Genre	Action	Comedy	Drama	Horror	Romance
Action	1	0	0	0	0
Comedy	0	1	0	0	0
Drama	0	0	1	0	0
Horror	0	0	0	1	0
Romance	0	0	0	0	1

3. One-Hot Encoding for Letters
Suppose we have a dataset of letters that we want to use to train a machine learning model to predict the position of a letter in the alphabet. The letter attribute has 26 categories: A, B, C, ..., Z. We can represent these categories using one-hot encoding as follows:

Letter	A	B	C	...	Y	Z
A	1	0	0	...	0	0 
B	0	1	0	...	0	0
C	0	0	1	...	0	0
...	.	.	.	...	.	.
Y	0	0	0	...	1  	0
Z       0       0       0       ...     .       1

Importance in Machine Learning

One-hot encoding is important in machine learning for several reasons:

Enables the use of categorical variables in machine learning algorithms: Many machine learning algorithms require input variables to be numerical. One-hot encoding allows us to represent categorical variables as numerical variables, which can be used as input to these algorithms.
Avoids ordering bias: When encoding categorical variables using numbers (e.g., assigning the values 1, 2, 3 to three different categories), some algorithms may assume an inherent ordering or magnitude of the categories, which may not be true. One-hot encoding removes any implicit ordering or magnitude assumptions, and treats each category as a distinct and equally important feature.
Reduces the impact of the curse of dimensionality: One-hot encoding can increase the dimensionality of the feature space, but it also helps to reduce the impact of the curse of dimensionality. By creating a sparse matrix of binary values, one-hot encoding can reduce the number of non-zero elements in a high-dimensional feature space, which can help to improve the efficiency and accuracy of some machine learning algorithms.
Supports non-parametric models: One-hot encoding is particularly useful for non-parametric models, such as decision trees, random forests, and support vector machines, which can handle categorical data directly. These models can benefit from the sparsity and independence of one-hot encoded features.

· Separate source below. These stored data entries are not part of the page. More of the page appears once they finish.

theorem millraceSend_keep (a0) (a1) (a2) (a3) : Keep 8216 a3 (millraceSend a0 a1 a2 a3) := by
  unfold millraceSend
  extract_lets -merge -underBinder +onlyGivenNames z1
  refine Keep.ite ?_ ?_
  · exact Keep.refl _ _
  · refine Keep.ite ?_ ?_
    · extract_lets -merge -underBinder +onlyGivenNames z2
      refine Keep.step (putFlit_keep _ _ _ _ _) rfl ?_
      refine Keep.step (clearHeader_keep _ _ _ _ _) rfl ?_
      exact Keep.refl _ _
    · split
      · extract_lets -merge -underBinder +onlyGivenNames q5 z6 z7
        have hz6 : Keep 8216 a3 z6 := by
          unfold z6
          exact Keep.lit (Keep.refl 8216 a3) rfl rfl (fun w => w) List.prefix_rfl (Nat.le_refl _) (.inr (fun w => w)) (.inr rfl) (.inr rfl) (.inr rfl) (.inl rfl) (.inr rfl) (.inr rfl) (.inr rfl) (.inr rfl) (.inr rfl) (.inr rfl) (.inr rfl) (.inr rfl) (.inr rfl) (.inr rfl) (.inr rfl) (.inr rfl) (.inr rfl) (.inr rfl) (.inr rfl) (.inr rfl) (.inr rfl) (.inr rfl) (.inr rfl)
        clear_value z6
        split
        next p8 p9 p10 e =>
          have h11 : Keep 8216 a3 p10 := by
            refine Keep.ofSnd2 e ?_
            refine Keep.step (fillSig_keep _ _ _ _ _ _) rfl ?_
            exact hz6
          split
          next p12 p13 p14 e =>
            have h15 : Keep 8216 a3 p14 := by
              refine Keep.ofSnd2 e ?_
              refine Keep.step (fillRot_keep _ _ _ _ _ _ _) rfl ?_
              exact h11
            extract_lets -merge -underBinder +onlyGivenNames z16 z17
            refine Keep.ite ?_ ?_
            · refine Keep.step (putFlit_keep _ _ _ _ _) rfl ?_
              refine Keep.step (clearHeader_keep _ _ _ _ _) rfl ?_
              exact h15
            · extract_lets -merge -underBinder +onlyGivenNames z18 z19
              have hz19 : Keep 8216 a3 z19 := by
                unfold z19
                refine Keep.step (modMrc_keep _ _) rfl ?_
                refine Keep.step (putFlit_keep _ _ _ _ _) rfl ?_
                refine Keep.step (clearHeader_keep _ _ _ _ _) rfl ?_
                exact h15
              clear_value z19
              refine Keep.step (portBytes_keep _ _) rfl ?_
              refine Keep.step (countTx_keep _ _ _) rfl ?_
              exact hz19

theorem execMillraceFlitSend_keep (a0) (a1) (a2) (a3) : ∃ t, execMillraceFlitSend a0 a1 a2 a3 = .next t ∧ Keep 8216 a3 t := by
  unfold execMillraceFlitSend
  refine ⟨_, rfl, ?_⟩
  refine Keep.step (millraceSend_keep _ _ _ _) rfl ?_
  exact Keep.refl _ _

theorem lastLost_keep (a0) (a1) (a2) : Keep 2113544 a2 (lastLost a0 a1 a2) := by
  unfold lastLost
  extract_lets -merge -underBinder +onlyGivenNames z1
  refine Keep.ite ?_ ?_
  · exact Keep.lit (Keep.refl 2113544 a2) rfl rfl (fun w => w) List.prefix_rfl (Nat.le_refl _) (.inr (fun w => w)) (.inr rfl) (.inr rfl) (.inr rfl) (.inl rfl) (.inr rfl) (.inr rfl) (.inr rfl) (.inr rfl) (.inr rfl) (.inr rfl) (.inr rfl) (.inr rfl) (.inr rfl) (.inr rfl) (.inr rfl) (.inr rfl) (.inr rfl) (.inr rfl) (.inr rfl) (.inr rfl) (.inr rfl) (.inr rfl) (.inr rfl)
  · refine Keep.step (raise_keep _ _ _ _ _) rfl ?_
    refine Keep.step (modMrc_keep _ _) rfl ?_
    exact Keep.refl _ _

theorem resendFrom_keep (a0) (a1) (a2) (a3) : Keep 8 a3 (resendFrom a0 a1 a2 a3) := by
  unfold resendFrom
  extract_lets -merge -underBinder +onlyGivenNames z1
  refine Keep.step (modMrc_keep _ _) rfl ?_
  exact Keep.refl _ _

theorem lambdaOut_keep (a0) (a1) (a2) : Keep 2113544 a2 (lambdaOut a0 a1 a2) := by
  unfold lambdaOut
  extract_lets -merge -underBinder +onlyGivenNames z1 z2
  refine Keep.ite ?_ ?_
  · exact Keep.refl _ _
  · extract_lets -merge -underBinder +onlyGivenNames q3 z4
    have hz4 : Keep 2113544 a2 z4 := by
      unfold z4
      exact Keep.lit (Keep.refl 2113544 a2) rfl rfl (fun w => w) List.prefix_rfl (Nat.le_refl _) (.inr (fun w => w)) (.inr rfl) (.inr rfl) (.inr rfl) (.inl rfl) (.inr rfl) (.inr rfl) (.inr rfl) (.inr rfl) (.inr rfl) (.inr rfl) (.inr rfl) (.inr rfl) (.inr rfl) (.inr rfl) (.inr rfl) (.inr rfl) (.inr rfl) (.inr rfl) (.inr rfl) (.inr rfl) (.inr rfl) (.inr rfl) (.inr rfl)
    clear_value z4
    clear_value z2
    split
    · refine Keep.step (raise_keep _ _ _ _ _) rfl ?_
      exact hz4
    · extract_lets -merge -underBinder +onlyGivenNames z7 z8
      have hz7 : Keep 2113544 a2 z7 := by
        unfold z7
        refine Keep.step (modMrc_keep _ _) rfl ?_
        refine Keep.step (resendFrom_keep _ _ _ _) rfl ?_
        exact hz4
      clear_value z7
      have hz8 : Keep 2113544 a2 z8 := by
        unfold z8
        refine Keep.step (raise_keep _ _ _ _ _) rfl ?_
        exact hz7
      clear_value z8
      refine Keep.ite ?_ ?_
      · refine Keep.step (lastLost_keep _ _ _) rfl ?_
        exact hz8
      · exact hz8

theorem execMillraceLambdaOut_keep (a0) (a1) (a2) : ∃ t, execMillraceLambdaOut a0 a1 a2 = .next t ∧ Keep 2113544 a2 t := by
  unfold execMillraceLambdaOut
  refine ⟨_, rfl, ?_⟩
  refine Keep.ite ?_ ?_
  · refine Keep.step (lambdaOut_keep _ _ _) rfl ?_
    exact Keep.refl _ _
  · exact Keep.refl _ _

theorem applyAcks_keep (a0) (a1) (a2) (a3) : Keep 2113544 a3 (applyAcks a0 a1 a2 a3) := by
  unfold applyAcks
  refine Keep.foldl ?_ _ ?_
  · intro y1 x2
    extract_lets -merge -underBinder +onlyGivenNames z3 z4 z5 z6
    refine Keep.ite ?_ ?_
    · extract_lets -merge -underBinder +onlyGivenNames z7 z8
      have hz8 : Keep 2113544 y1 z8 := by
        unfold z8
        refine Keep.step (modMrc_keep _ _) rfl ?_
        exact Keep.refl _ _
      clear_value z8
      refine Keep.ite ?_ ?_
      · refine Keep.step (lambdaOut_keep _ _ _) rfl ?_
        exact hz8
      · exact hz8
    · refine Keep.step (modMrc_keep _ _) rfl ?_
      exact Keep.refl _ _
  · exact Keep.refl _ _

theorem millraceReceive_keep (a0) (a1) (a2) (a3) (a4) : Keep 6317592 a4 (millraceReceive a0 a1 a2 a3 a4) := by
  unfold millraceReceive
  extract_lets -merge -underBinder +onlyGivenNames z1 z2 z3
  split
  · exact Keep.refl _ _
  · refine Keep.ite ?_ ?_
    · exact Keep.refl _ _
    · refine Keep.ite ?_ ?_
      · extract_lets -merge -underBinder +onlyGivenNames z7 z8
        have hz8 : Keep 6317592 a4 z8 := by
          unfold z8
          refine Keep.step (modMrc_keep _ _) rfl ?_
          exact Keep.refl _ _
        clear_value z8
        refine Keep.ite ?_ ?_
        · refine Keep.step (lambdaOut_keep _ _ _) rfl ?_
          exact hz8
        · exact hz8
      · split
        · refine Keep.step (applyAcks_keep _ _ _ _) rfl ?_
          refine Keep.step (modMrc_keep _ _) rfl ?_
          exact Keep.refl _ _
        · refine Keep.ite ?_ ?_
          · extract_lets -merge -underBinder +onlyGivenNames z11
            refine Keep.step (applyAcks_keep _ _ _ _) rfl ?_
            refine Keep.step (modMrc_keep _ _) rfl ?_
            exact Keep.refl _ _
          · extract_lets -merge -underBinder +onlyGivenNames z12 z13 z16 z17
            have hz12 : Keep 6317592 a4 z12 := by
              unfold z12
              refine Keep.step (modMrc_keep _ _) rfl ?_
              exact Keep.refl _ _
            clear_value z12
            have hz13 : Keep 6317592 a4 z13 := by
              unfold z13
              refine Keep.foldl ?_ _ ?_
              · intro y14 x15
                refine Keep.step (returnCredits_keep _ _ _ _ _) rfl ?_
                exact Keep.refl _ _
              · exact hz12
            clear_value z13
            have hz16 : Keep 6317592 a4 z16 := by
              unfold z16
              refine Keep.step (applyAcks_keep _ _ _ _) rfl ?_
              exact hz13
            clear_value z16
            have hz17 : Keep 6317592 a4 z17 := by
              unfold z17
              refine Keep.step (portBytes_keep _ _) rfl ?_
              refine Keep.step (countRx_keep _ _ _) rfl ?_
              exact hz16
            clear_value z17
            refine Keep.foldl ?_ _ ?_
            · intro y18 x19
              refine Keep.step (arrive_keep _ _ _ _ _) rfl ?_
              exact Keep.refl _ _
            · exact hz17

theorem execMillraceFlitReceive_keep (a0) (a1) (a2) (a3) (a4) : ∃ t, execMillraceFlitReceive a0 a1 a2 a3 a4 = .next t ∧ Keep 6317592 a4 t := by
  unfold execMillraceFlitReceive
  refine ⟨_, rfl, ?_⟩
  refine Keep.step (millraceReceive_keep _ _ _ _ _) rfl ?_
  exact Keep.refl _ _

theorem selfDeliver_keep (a0) (a1) (a2) : Keep 4195864 a2 (selfDeliver a0 a1 a2) := by
  unfold selfDeliver
  refine Keep.ite ?_ ?_
  · split
    next p1 p2 e =>
      have h3 : Keep 4195864 a2 p2 := by
        refine Keep.ofSnd e ?_
        refine Keep.step (takeHead_keep _ _ _ _) rfl ?_
        exact Keep.refl _ _
      refine Keep.step (arrive_keep _ _ _ _ _) rfl ?_
      exact h3
    next p4 e =>
      have h5 : Keep 4195864 a2 p4 := by
        refine Keep.ofSnd e ?_
        refine Keep.step (takeHead_keep _ _ _ _) rfl ?_
        exact Keep.refl _ _
      exact h5
  · exact Keep.refl _ _

theorem execSelfDelivery_keep (a0) (a1) (a2) : ∃ t, execSelfDelivery a0 a1 a2 = .next t ∧ Keep 4195864 a2 t := by
  unfold execSelfDelivery
  refine ⟨_, rfl, ?_⟩
  refine Keep.step (selfDeliver_keep _ _ _) rfl ?_
  exact Keep.refl _ _

theorem spareRemapDone_keep (a0) (a1) (a2) : Keep 8 a2 (spareRemapDone a0 a1 a2) := by
  unfold spareRemapDone
  extract_lets -merge -underBinder +onlyGivenNames z1
  refine Keep.ite ?_ ?_
  · exact Keep.lit (Keep.refl 8 a2) rfl rfl (fun w => w) List.prefix_rfl (Nat.le_refl _) (.inr (fun w => w)) (.inr rfl) (.inr rfl) (.inr rfl) (.inl rfl) (.inr rfl) (.inr rfl) (.inr rfl) (.inr rfl) (.inr rfl) (.inr rfl) (.inr rfl) (.inr rfl) (.inr rfl) (.inr rfl) (.inr rfl) (.inr rfl) (.inr rfl) (.inr rfl) (.inr rfl) (.inr rfl) (.inr rfl) (.inr rfl) (.inr rfl)
  · exact Keep.refl _ _

theorem execSpareRemapComplete_keep (a0) (a1) (a2) : ∃ t, execSpareRemapComplete a0 a1 a2 = .next t ∧ Keep 8 a2 t := by
  unfold execSpareRemapComplete
  refine ⟨_, rfl, ?_⟩
  refine Keep.step (spareRemapDone_keep _ _ _) rfl ?_
  exact Keep.refl _ _

theorem clearPeak_keep (a0) (a1) : Keep 8 a1 (clearPeak a0 a1) := by
  unfold clearPeak
  extract_lets -merge -underBinder +onlyGivenNames z1 z2
  exact Keep.lit (Keep.refl 8 a1) rfl rfl (fun w => w) List.prefix_rfl (Nat.le_refl _) (.inr (fun w => w)) (.inr rfl) (.inr rfl) (.inr rfl) (.inl rfl) (.inr rfl) (.inr rfl) (.inr rfl) (.inr rfl) (.inr rfl) (.inr rfl) (.inr rfl) (.inr rfl) (.inr rfl) (.inr rfl) (.inr rfl) (.inr rfl) (.inr rfl) (.inr rfl) (.inr rfl) (.inr rfl) (.inr rfl) (.inr rfl) (.inr rfl)

theorem clearPeaks_keep (a0) : Keep 8 a0 (clearPeaks a0) := by
  unfold clearPeaks
  refine Keep.foldl ?_ _ ?_
  · intro y1 x2
    refine Keep.step (clearPeak_keep _ _) rfl ?_
    exact Keep.refl _ _
  · exact Keep.refl _ _

theorem lambdaBack_keep (a0) (a1) (a2) : Keep 8 a2 (lambdaBack a0 a1 a2) := by
  unfold lambdaBack
  split
  · exact Keep.lit (Keep.refl 8 a2) rfl rfl (fun w => w) List.prefix_rfl (Nat.le_refl _) (.inr (fun w => w)) (.inr rfl) (.inr rfl) (.inr rfl) (.inl rfl) (.inr rfl) (.inr rfl) (.inr rfl) (.inr rfl) (.inr rfl) (.inr rfl) (.inr rfl) (.inr rfl) (.inr rfl) (.inr rfl) (.inr rfl) (.inr rfl) (.inr rfl) (.inr rfl) (.inr rfl) (.inr rfl) (.inr rfl) (.inr rfl) (.inr rfl)
  · extract_lets -merge -underBinder +onlyGivenNames z3 z4
    have hz4 : Keep 8 a2 z4 := by
      unfold z4
      refine Keep.ite ?_ ?_
      · refine Keep.step (resendFrom_keep _ _ _ _) rfl ?_
        exact Keep.refl _ _
      · exact Keep.refl _ _
    clear_value z4
    refine Keep.step (modMrc_keep _ _) rfl ?_
    exact hz4

theorem startFetch_keep (a0) (a1) (a2) (a3) : Keep 32 a3 (startFetch a0 a1 a2 a3) := by
  unfold startFetch
  refine Keep.ite ?_ ?_
  · exact Keep.refl _ _
  · refine Keep.ite ?_ ?_
    · refine Keep.step (modBlk_keep _ _) rfl ?_
      exact Keep.refl _ _
    · split
      · refine Keep.step (modBlk_keep _ _) rfl ?_
        exact Keep.refl _ _
      · refine Keep.step (modBlk_keep _ _) rfl ?_
        exact Keep.refl _ _

theorem startWaiting_keep : ∀ a0 a1, Keep 32 a1 (startWaiting a0 a1)
  | 0, b0 => by
    rw [startWaiting.eq_1]
    exact Keep.refl _ _
  | (b1 + 1), b0 => by
    rw [startWaiting.eq_2]
    split
    · exact Keep.refl _ _
    · refine Keep.ite ?_ ?_
      · exact Keep.refl _ _
      · refine Keep.step (startWaiting_keep _ _) rfl ?_
        refine Keep.step (startFetch_keep _ _ _ _) rfl ?_
        refine Keep.step (modBlk_keep _ _) rfl ?_
        exact Keep.refl _ _

theorem dropReplica_keep (a0) (a1) : Keep 32 a1 (dropReplica a0 a1) := by
  unfold dropReplica
  refine Keep.step (modBlk_keep _ _) rfl ?_
  exact Keep.refl _ _

theorem fetchLine_keep (a0) (a1) (a2) (a3) (a4) : Keep 48 a4 (fetchLine a0 a1 a2 a3 a4) := by
  unfold fetchLine
  extract_lets -merge -underBinder +onlyGivenNames z1
  split
  · exact Keep.refl _ _
  · refine Keep.ite ?_ ?_
    · exact Keep.refl _ _
    · refine Keep.ite ?_ ?_
      · refine Keep.step (startWaiting_keep _ _) rfl ?_
        refine Keep.step (dropReplica_keep _ _) rfl ?_
        exact Keep.refl _ _
      · extract_lets -merge -underBinder +onlyGivenNames z4 z5 z6 z7 z8
        have hz7 : Keep 48 a4 z7 := by
          unfold z7
          refine Keep.step (poolWrite_keep _ _ _ _ _) rfl ?_
          exact Keep.refl _ _
        clear_value z7
        have hz8 : Keep 48 a4 z8 := by
          unfold z8
          refine Keep.step (modBlk_keep _ _) rfl ?_
          exact hz7
        clear_value z8
        refine Keep.ite ?_ ?_
        · refine Keep.step (startWaiting_keep _ _) rfl ?_
          exact hz8
        · exact hz8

Overall, one-hot encoding is an important technique for preprocessing categorical data in machine learning, and is a widely used method for representing categorical variables as numerical variables that can be used as input to machine learning algorithms.

With this article at OpenGenus, you must have the complete idea on how to implement one-hot encoded array in python.